Data are expressed as mean±SD; AUC0–, area under the concentration–time curve from 0 to t (t stands for 24, 12, 3, 120 and 120 h to BMA, FN, Rg1, Rb1, Rc, respectively); AUC0–∞, area under the concentration–time curve from 0 h to time infinite; Cmax, the maximum value of concentration; t1/2, elimination half-life; MRT, mean residence time; Vd, volume of distribution; CL, clearance.

By comparing the dose-normalized pharmacokinetic parameters (AUC0-∞/dose, Cmax/dose and t1/2) among the three dosages with SPSS19.0 statistical software, no statistically remarkable differences were observed (Table 7). The results indicated that all the five analytes exhibited linear kinetics over the dosage range of 2–8 mL/kg after intravenous drip infusion of SFI on beagles.

Table 7

Statistics results between doses in single-dose pharmacokinetics trial.

Parameter		Compound
		BMA	FN	Rg1	Rb1	Rc
LnAUC0−t/Dose	F	1.365	3.565	1.285	1.438	2.857
	p	0.285	0.054	0.306	0.268	0.089
LnAUC0−∞/Dose	F	1.500	3.556	1.498	0.855	0.945
	p	0.255	0.054	0.255	0.445	0.411
LnCmax/Dose	F	0.209	0.202	0.060	1.810	2.844
	p	0.814	0.819	0.942	0.198	0.090
t1/2	p	0.846	0.115	0.042	0.607	0.135

*P<0.05, a significant statistical difference among three dosage.
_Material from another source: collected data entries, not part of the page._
/-- The offset of RCON.S checked (R338, R368): its place in the core's scratchpad. -/
def State.rconDest (s : State) (i : Issue) (l0 off : Nat) : Except (Cause × Nat) Nat :=
  if off % 64 != 0 then .error (causeEngine, windowVa off)
  else
    match (upTo 32).mapM (fun k => s.resolveScratch i.ref .engineWrite (off + 64 * k) 64) with
    | .error c => .error (c, windowVa off)
    | .ok _ => .ok ((s.allocation i.ref).1 + off)

/-- RCON accepted: the transfer begins, and the row goes with its descriptor copies as the thread's engine reads find them
(R108, R363, R368). The address of a block that fails is its own-vault-window address (log 42). -/
def State.startRcon (s : State) (i : Issue) (f : L64) (l0 bank row : Nat) (dst : Option Nat) : State :=
  let a := rowAddr i.core bank row
  let blocks := (upTo 32).map (fun k => Loc.mem (a + 64 * k))
  let descs := blocks.map (s.engineDesc i.ref l0)
  let bad := (upTo 32).findSome? (fun k =>
    (s.blockFault (descs.getD k (0, 0)) (.mem (a + 64 * k))).map (fun c => (c, a - vaultAddr i.core 0 + 64 * k)))
  let work : EngWork := .rcon dst s.cycle (s.engineBytes i.ref l0 (.mem a) 2048) descs bad
  let s1 := s.modBank i.core bank (fun b => { b with transferEnd := max b.transferEnd (s.clock i.core + 4) })
  let s2 := if dst.isNone then s1.modCore i.core (fun k => { k with latch := { k.latch with owner := s.gslotOf i.ref } }) else s1
  s2.command i f l0 4 1 false work

/-- RCON (R368, R369): with .ST a status register instead of the ROW causes. -/
def execRcon (f : L64) (s : State) : Host.Outcome State Fault Refusal :=
  let st := bit f.c.toNat 2
  let writes := if st then [f.d.toNat] else []
  s.engineWith f ([f.a.toNat, f.b.toNat] ++ writes) writes false (fun i t part l0 =>
    t.riserWith i l0 (t.regL0 i f.a l0) (fun bank u =>
      let dest : Except (Cause × Nat) (Option Nat) :=
        if bit f.c.toNat 1 then (u.rconDest i l0 (u.regL0 i f.b l0).toNat).map some else .ok none
      let taint := u.l0Taint i l0 ([f.a.toNat] ++ (if bit f.c.toNat 1 then [f.b.toNat] else []))
      let status := fun (v : State) (n : Nat) =>
        if st then v.writeReg i.ref f.d.toNat part (sameWord (BitVec.ofNat 32 n)) taint else v
      match dest with
      | .error e => t.failL0 i l0 e.1 e.2
      | .ok d =>
        match (u.bank i.core bank).rcon bank (u.clock i.core) with
        | .error e =>
          if e.2 && bit f.c.toNat 0 then t.waitFor i .engine
          else
            let u1 := if e.1 == 3 then u else u.modSub i.core i.sub (fun b => b.count 16)
            if st then (status u1 e.1).retire i false else u1.failL0 i l0 (4, e.1) 0
        | .ok row =>
          match u.acceptWait i l0 4 false with
          | some v => v
          | none => (status u 0).startRcon i f l0 bank row d))

end Sys2Proof.Machine
end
Due to the light toxicity of BMA and FN, the relative short t1/2 makes them relatively safe in clinical use as they can be eliminated completely in the dosing interval. For Rb1 and Rc, the longer t1/2 may facilitate maintained effective plasma levels duration dosing and achieve better therapeutic effect.

Conclusions

In present study, a rapid, specific and sensitive HPLC–MS/MS method was established for the quantitation of BMA, FN, Rg1, Rb1 and Rc in dog plasma samples. We demonstrated the simultaneous pharmacokinetic evaluation of aconitum alkaloids and ginsenosides after intravenous drip infusion of Shenfu Injection on beagle dogs. In conclusion, exposure to the five components was proportional over the therapeutic dose range of 2–8 mL/kg used in this study. Based on these results, a predictable and linear increase in the systemic exposure of SFI can be expected.